-- ==== Sys2Proof/Laws/Codec.lean ====
section
/-! SUPPORT. The fields of a packed word, format by format (R91, R92), and the value of a word as a number. -/

namespace Sys2Proof

theorem toNat_packNNN (a : BitVec 4) (nnn : Addr12) : (packNNN a nnn).toNat = a.toNat * 4096 + nnn.toNat := by
  have := nnn.isLt
  rw [packNNN, BitVec.toNat_append, ← Nat.shiftLeft_add_eq_or_of_lt this, Nat.shiftLeft_eq]

theorem toNat_packXKK (a : BitVec 4) (x : Reg) (kk : Byte) :
    (packXKK a x kk).toNat = a.toNat * 4096 + x.val * 256 + kk.toNat := by
  have h1 := kk.isLt
  have h2 : (BitVec.ofFin (w := 4) x ++ kk : BitVec 12).toNat = x.val * 256 + kk.toNat := by
    rw [BitVec.toNat_append, ← Nat.shiftLeft_add_eq_or_of_lt h1, Nat.shiftLeft_eq]; rfl
  rw [packXKK, BitVec.toNat_append, ← Nat.shiftLeft_add_eq_or_of_lt (BitVec.isLt _), Nat.shiftLeft_eq, h2]
  omega

theorem toNat_packXYZ (a : BitVec 4) (x y : Reg) (z : Fin 16) :
    (packXYZ a x y z).toNat = a.toNat * 4096 + x.val * 256 + y.val * 16 + z.val := by
  have h1 : (BitVec.ofFin (w := 4) y ++ BitVec.ofFin (w := 4) z : BitVec 8).toNat = y.val * 16 + z.val := by
    rw [BitVec.toNat_append, ← Nat.shiftLeft_add_eq_or_of_lt (BitVec.isLt _), Nat.shiftLeft_eq]; rfl
  have h2 : (packXYZ a x y z) = packXKK a x (BitVec.ofFin (w := 4) y ++ BitVec.ofFin (w := 4) z : BitVec 8) := rfl
  rw [h2, toNat_packXKK, h1]; omega

/-- A number with the fields of format NNN is the packed word. -/
theorem ofNat_eq_packNNN (a : BitVec 4) (nnn : Addr12) {n : Nat} (h : n = a.toNat * 4096 + nnn.toNat) :
    BitVec.ofNat 16 n = packNNN a nnn := by
  apply BitVec.eq_of_toNat_eq
  have := nnn.isLt; have := a.isLt
  rw [toNat_packNNN, BitVec.toNat_ofNat, h]; omega

/-- A number with the fields of format XKK is the packed word. -/
theorem ofNat_eq_packXKK (a : BitVec 4) (x : Reg) (kk : Byte) {n : Nat}
    (h : n = a.toNat * 4096 + x.val * 256 + kk.toNat) : BitVec.ofNat 16 n = packXKK a x kk := by
  apply BitVec.eq_of_toNat_eq
  have := kk.isLt; have := a.isLt; have := x.isLt
  rw [toNat_packXKK, BitVec.toNat_ofNat, h]; omega

/-- A number with the fields of format XY or XYN is the packed word. -/
theorem ofNat_eq_packXYZ (a : BitVec 4) (x y : Reg) (z : Fin 16) {n : Nat}
    (h : n = a.toNat * 4096 + x.val * 256 + y.val * 16 + z.val) : BitVec.ofNat 16 n = packXYZ a x y z := by
  apply BitVec.eq_of_toNat_eq
  have := y.isLt; have := a.isLt; have := x.isLt; have := z.isLt
  rw [toNat_packXYZ, BitVec.toNat_ofNat, h]; omega

/-- The primary opcode of a word, as a number (R91). -/
theorem fieldA_toNat (w : Word) : (fieldA w).toNat = w.toNat / 4096 := by
  have := w.isLt
  simp [fieldA, BitVec.extractLsb'_toNat, Nat.shiftRight_eq_div_pow]; omega

theorem fieldX_val (w : Word) : (fieldX w).val = w.toNat / 256 % 16 := by
  simp [fieldX, Nat.shiftRight_eq_div_pow]

theorem fieldY_val (w : Word) : (fieldY w).val = w.toNat / 16 % 16 := by
  simp [fieldY, Nat.shiftRight_eq_div_pow]

theorem fieldZ_val (w : Word) : (fieldZ w).val = w.toNat % 16 := by
  simp [fieldZ]

theorem fieldKK_toNat (w : Word) : (fieldKK w).toNat = w.toNat % 256 := by
  simp [fieldKK, BitVec.extractLsb'_toNat]

theorem fieldNNN_toNat (w : Word) : (fieldNNN w).toNat = w.toNat % 4096 := by
  simp [fieldNNN, BitVec.extractLsb'_toNat]

section NNN
variable (a : BitVec 4) (nnn : Addr12)

@[simp] theorem fieldA_packNNN : fieldA (packNNN a nnn) = a := by
  apply BitVec.eq_of_toNat_eq
  have := nnn.isLt; have := a.isLt
  rw [fieldA_toNat, toNat_packNNN]; omega

@[simp] theorem fieldNNN_packNNN : fieldNNN (packNNN a nnn) = nnn := by
  apply BitVec.eq_of_toNat_eq
  have := nnn.isLt
  rw [fieldNNN_toNat, toNat_packNNN]; omega

end NNN

section XKK
variable (a : BitVec 4) (x : Reg) (kk : Byte)

@[simp] theorem fieldA_packXKK : fieldA (packXKK a x kk) = a := by
  apply BitVec.eq_of_toNat_eq
  have := kk.isLt; have := x.isLt
  rw [fieldA_toNat, toNat_packXKK]; omega

@[simp] theorem fieldX_packXKK : fieldX (packXKK a x kk) = x := by
  apply Fin.ext
  have := kk.isLt; have := x.isLt
  rw [fieldX_val, toNat_packXKK]; omega

@[simp] theorem fieldKK_packXKK : fieldKK (packXKK a x kk) = kk := by
  apply BitVec.eq_of_toNat_eq
  have := kk.isLt
  rw [fieldKK_toNat, toNat_packXKK]; omega

end XKK

section XYZ
variable (a : BitVec 4) (x y : Reg) (z : Fin 16)

@[simp] theorem fieldA_packXYZ : fieldA (packXYZ a x y z) = a := by
  apply BitVec.eq_of_toNat_eq
  have := x.isLt; have := y.isLt; have := z.isLt
  rw [fieldA_toNat, toNat_packXYZ]; omega

@[simp] theorem fieldX_packXYZ : fieldX (packXYZ a x y z) = x := by
  apply Fin.ext
  have := x.isLt; have := y.isLt; have := z.isLt
  rw [fieldX_val, toNat_packXYZ]; omega

@[simp] theorem fieldY_packXYZ : fieldY (packXYZ a x y z) = y := by
  apply Fin.ext
  have := y.isLt; have := z.isLt
  rw [fieldY_val, toNat_packXYZ]; omega

@[simp] theorem fieldZ_packXYZ : fieldZ (packXYZ a x y z) = z := by
  apply Fin.ext
  have := z.isLt
  rw [fieldZ_val, toNat_packXYZ]; omega

end XYZ

end Sys2Proof
end

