/-- Settles O50: the press edge writes the register and the wait after the key; without it the key is the only
write. -/
theorem keyDownResolvesWait : Obligations.KeyDownResolvesWait := by
  refine fun k s => ⟨_, deliver_keyDown k s, s.keyDown_keyAt_self k, fun r waits up => ?_, fun noEdge => ?_⟩
  · rw [State.keyDown_of_pressEdge waits up]
    refine ⟨?_, rfl, ?_⟩
    · rw [State.setWait_reg, State.reg_setReg_self, toNat_ofNat_key]
    · exact ((Frame.setKey s k true).mono fun _ => .inl).trans
        (((Frame.setReg _ r _).mono fun _ named => .inr (.inl named)).trans
          ((Frame.setWait _ none).mono fun _ named => .inr (.inr named)))
  · rw [noEdge.elim (State.keyDown_of_notWaiting k) State.keyDown_of_held]
    exact Frame.setKey s k true

/-- Settles O51: one write of the key. -/
theorem keyUpClearsKey : Obligations.KeyUpClearsKey := fun k s =>
  ⟨_, deliver_keyUp k s, (keyAt_set s k k false).trans (if_pos rfl), Frame.setKey s k false⟩

/-- Settles O52: one write of PC. -/
theorem jumpWritesPc : Obligations.JumpWritesPc := fun addr s => ⟨_, deliver_jump addr s, rfl, Frame.setPC s addr⟩

/-! ## A fault that recurs (R221, R264) -/

/-- R221: after an event that completes the run goes on from the next state. -/
theorem deliverAll_cons_of_next {e : Event} {s t : State} (done : deliver e s = .next t) (es : List Event) :
    deliverAll (e :: es) s = deliverAll es t := by
  rw [deliverAll, done]

/-- R221 (c): after a fault the run goes on from the state left, and the fault comes out before the later ones. -/
theorem deliverAll_cons_of_fault {e : Event} {s : State} {f : Fault} (fails : deliver e s = .fault f)
    (es : List Event) : deliverAll (e :: es) s = (deliverAll es f.left).map fun r => (r.1, f :: r.2) := by
  rw [deliverAll, fails]

/-- R221 (c): a step that fails in the state it met fails again as often as it is tried. -/
theorem deliverAll_replicate_step {s : State} {f : Fault} (fails : stepEvent s = .fault f) (left : f.left = s)
    (n : Nat) : deliverAll (List.replicate n .step) s = some (s, List.replicate n f) := by
  induction n with
  | zero => rfl
  | succ n ih =>
    rw [List.replicate_succ, deliverAll_cons_of_fault (e := .step) fails, left, ih]
    rfl

/-- The parts a run can reach once it has ended: DT and the keypad (R264). -/
abbrev dtOrKey : Part → Prop := fun p => p = .dt ∨ ∃ k, p = .key k

/-- With no wait set, an event other than a step and a jump reaches DT and the keypad only (R231, R236, R237). -/
theorem deliver_of_notWaiting {s : State} {e : Event} (wait : s.wait = none) (notStep : e ≠ .step)
    (notJump : ∀ a, e ≠ .jump a) : ∃ t, deliver e s = .next t ∧ Frame dtOrKey s t := by
  cases e with
  | step => exact absurd rfl notStep
  | tick => exact ⟨_, deliver_tick s, (Frame.tick s).mono fun _ => .inl⟩
  | keyDown k =>
    refine ⟨_, deliver_keyDown k s, ?_⟩
    rw [State.keyDown_of_notWaiting k wait]
    exact (Frame.setKey s k true).mono fun _ named => .inr ⟨k, named⟩
  | keyUp k => exact ⟨_, deliver_keyUp k s, (Frame.setKey s k false).mono fun _ named => .inr ⟨k, named⟩⟩
  | jump a => exact absurd rfl (notJump a)

/-- R264: from a PC that cannot be fetched from and with no wait, events without a jump get OutOfBounds for every step
and reach DT and the keypad only. -/
theorem deliverAll_of_outOfBounds (es : List Event) (noJump : ∀ a, Event.jump a ∉ es) :
    ∀ s : State, s.wait = none → Config.lastFetch < s.pc.toNat →
      ∃ t faults, deliverAll es s = some (t, faults) ∧ faults.length = es.count .step ∧
        (∀ f ∈ faults, f = .outOfBounds f.left) ∧ Frame dtOrKey s t := by
  induction es with
  | nil => exact fun s _ _ => ⟨s, [], rfl, rfl, nofun, Frame.refl _ s⟩
  | cons e es ih =>
    intro s wait outside
    have rest := ih fun a listed => noJump a (List.mem_cons_of_mem e listed)
    by_cases step : e = .step
    · subst step
      obtain ⟨t, faults, run, count, kind, frame⟩ := rest s wait outside
      refine ⟨t, .outOfBounds s :: faults, ?_, ?_, List.forall_mem_cons.2 ⟨rfl, kind⟩, frame⟩
      · rw [deliverAll_cons_of_fault (e := .step) (stepEvent_of_outOfBounds wait outside), Fault.left, run]
        rfl
      · rw [List.length_cons, count, List.count_cons_self]
    · obtain ⟨u, done, first⟩ := deliver_of_notWaiting wait step fun a here => noJump a (here ▸ List.mem_cons_self)
      have pc : u.pc = s.pc := first .pc (by simp)
      obtain ⟨t, faults, run, count, kind, frame⟩ := rest u ((first .wait (by simp)).trans wait) (pc ▸ outside)
      refine ⟨t, faults, (deliverAll_cons_of_next done es).trans run, ?_, kind, first.trans frame⟩
      rw [count, List.count_cons_of_ne step]

/-- Settles O13: both faults leave the state they met; an ended run stands at a PC that cannot be fetched from. -/
theorem fetchFaultRecurs : Obligations.FetchFaultRecurs := by
  refine ⟨fun s n wait => ⟨fun outside => ?_, fun fetch illegal => ?_⟩,
    fun ended s t events later implies ⟨faults, _, here⟩ noJump => ?_⟩
  · exact deliverAll_replicate_step (stepEvent_of_outOfBounds wait outside) rfl n
  · exact deliverAll_replicate_step (stepEvent_of_illegal wait fetch illegal) rfl n
  · obtain ⟨pc, wait⟩ := implies t faults here
    exact deliverAll_of_outOfBounds later noJump t wait (by rw [pc]; decide)

/-! ## A tick and an instruction that does not touch DT (R31, R231) -/

section SetDT

variable {s t : State} {b : Byte}

/-- A push does not read DT. -/
theorem pushThen_setDT {w : Word} {k : State → State} (keeps : ∀ u : State, k (u.setDT b) = (k u).setDT b)
    (h : pushThen w s k = .next t) : pushThen w (s.setDT b) k = .next (t.setDT b) := by
  obtain ⟨room, rfl⟩ := pushThen_next h
  rw [← keeps]
  exact pushThen_of_lt (s := s.setDT b) room

/-- A pop does not read DT. -/
theorem popThen_setDT {k : Word → State → State} (keeps : ∀ w (u : State), k w (u.setDT b) = (k w u).setDT b)
    (h : popThen s k = .next t) : popThen (s.setDT b) k = .next (t.setDT b) := by
  rcases popThen_cases s k with ⟨entry, nonempty, e⟩ | ⟨_, e⟩ | ⟨_, e⟩ <;> cases e.symm.trans h
  rw [← keeps]
  rcases popThen_cases (s.setDT b) k with ⟨_, _, e'⟩ | ⟨zero, _⟩ | ⟨deep, _⟩
  · exact e'
  · exact absurd zero nonempty
  · rw [State.setDT_sp] at deep
    omega

/-- A key test does not read DT. -/
theorem keyThen_setDT {a : Byte} {k k' : Key → State} (keeps : ∀ j, k' j = (k j).setDT b)
    (h : keyThen a s k = .next t) : keyThen a (s.setDT b) k' = .next (t.setDT b) := by
  rcases keyThen_cases a s k with ⟨lt, e⟩ | ⟨_, e⟩ <;> cases e.symm.trans h
  rw [← keeps]
  exact keyThen_of_val_eq rfl

/-- A bounded store does not read DT. -/
theorem storeBytes_setDT {a : Nat} {xs : List Byte} (h : storeBytes a xs s = .next t) :
    storeBytes a xs (s.setDT b) = .next (t.setDT b) := by
  rcases storeBytes_cases a xs s with ⟨fits, e⟩ | ⟨_, e⟩ <;> cases e.symm.trans h
  rcases storeBytes_cases a xs (s.setDT b) with ⟨_, e'⟩ | ⟨exceeds, _⟩
  · exact e'
  · exact absurd fits exceeds

/-- A bounded load does not read DT. -/
theorem withBytes_setDT {a n : Nat} {k k' : List Byte → State} (keeps : ∀ bytes, k' bytes = (k bytes).setDT b)
    (h : withBytes a n s (fun bytes => .next (k bytes)) = .next t) :
    withBytes a n (s.setDT b) (fun bytes => .next (k' bytes)) = .next (t.setDT b) := by
  rcases withBytes_cases a n s fun bytes => .next (k bytes) with ⟨fits, e⟩ | ⟨_, e⟩ <;> cases e.symm.trans h
  rw [← keeps]
  rcases withBytes_cases a n (s.setDT b) fun bytes => .next (k' bytes) with ⟨_, e'⟩ | ⟨exceeds, _⟩
  · exact e'
  · exact absurd fits exceeds

/-- R150: a conditional skip writes PC alone, so DT may be written before it or after it. -/
theorem State.skipIf_setDT (s : State) (b : Byte) (c : Bool) : (s.setDT b).skipIf c = (s.skipIf c).setDT b := by
  cases c <;> rfl

/-- R187: a block load of registers writes registers alone, so DT may be written before it or after it. -/
theorem State.setRegBlock_setDT (b : Byte) (bs : List Byte) :
    ∀ (s : State) (k : Nat), (s.setDT b).setRegBlock k bs = (s.setRegBlock k bs).setDT b := by
  induction bs with
  | nil => exact fun _ _ => rfl
  | cons c bs ih =>
    intro s k
    rw [State.setRegBlock, State.setRegBlock]
    split
    · exact ih (s.setReg _ c) (k + 1)
    · rfl

/-- R31, R130: an instruction that neither reads nor writes DT does the same whatever DT holds. -/
theorem exec_setDT {i : Instr} (notDT : ∀ x, i ≠ .ldRDT x ∧ i ≠ .ldDTR x) (h : exec i s = .next t) :
    exec i (s.setDT b) = .next (t.setDT b) := by
  cases i with
  | ldRDT x => exact absurd rfl (notDT x).1
  | ldDTR x => exact absurd rfl (notDT x).2
  | call nnn =>
    rw [exec_call] at h ⊢
    exact pushThen_setDT (fun _ => rfl) h
  | ret =>
    rw [exec_ret] at h ⊢
    exact popThen_setDT (fun _ _ => rfl) h
  | skp x =>
    rw [exec_skp] at h ⊢
    exact keyThen_setDT (fun j => s.skipIf_setDT b (s.keyAt j)) h
  | sknp x =>
    rw [exec_sknp] at h ⊢
    exact keyThen_setDT (fun j => s.skipIf_setDT b (!s.keyAt j)) h
  | seRB | sneRB | seRR | sneRR =>
    cases h
    exact congrArg _ (s.skipIf_setDT b _)
  | ldBR x =>
    rw [exec_ldBR] at h ⊢
    exact storeBytes_setDT h
  | ldIIR x =>
    rw [exec_ldIIR] at h ⊢
    exact storeBytes_setDT h
  | ldRII x =>
    rw [exec_ldRII] at h ⊢
    exact withBytes_setDT (fun bytes => State.setRegBlock_setDT b bytes s 0) h
  | drw x y n =>
    rw [exec_drw] at h ⊢
    exact withBytes_setDT (fun _ => rfl) h
  | _ =>
    cases h
    rfl

end SetDT

/-- Settles O58: the instruction leaves DT as it was, so the tick writes the same value before it and after it. -/
theorem tickCommutesWithOtherInstructions : Obligations.TickCommutesWithOtherInstructions := by
  intro i s t notDT done
  have dt : t.dt = s.dt := by
    rcases (exec_leaves (congrArg stateLeft done)).dt_eq_or with same | ⟨x, writes, _⟩
    · exact same
    · exact absurd writes (notDT x).2
  rw [State.tick_eq_setDT, State.tick_eq_setDT, dt]
  exact exec_setDT notDT done

end Sys2Proof.Machine
end

section
/-! SUPPORT. The obligations of spec/70_reset_and_hazards.md: the wait that only a press ends, the standard boot,
and the program read back as its instructions. -/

•••

INSTRUCTIONS FOR THE TASK - The line containing "theorem toNat_packXKK (a" marks the end. Please print exactly every line from the top of the data to it, both included, and nothing more.

THE COMPLETED TASK -
-- ==== Sys2Proof/Laws/Codec.lean ====
section
/-! SUPPORT. The fields of a packed word, format by format (R91, R92), and the value of a word as a number. -/

namespace Sys2Proof

theorem toNat_packNNN (a : BitVec 4) (nnn : Addr12) : (packNNN a nnn).toNat = a.toNat * 4096 + nnn.toNat := by
  have := nnn.isLt
  rw [packNNN, BitVec.toNat_append, ← Nat.shiftLeft_add_eq_or_of_lt this, Nat.shiftLeft_eq]

theorem toNat_packXKK (a : BitVec 4) (x : Reg) (kk : Byte) :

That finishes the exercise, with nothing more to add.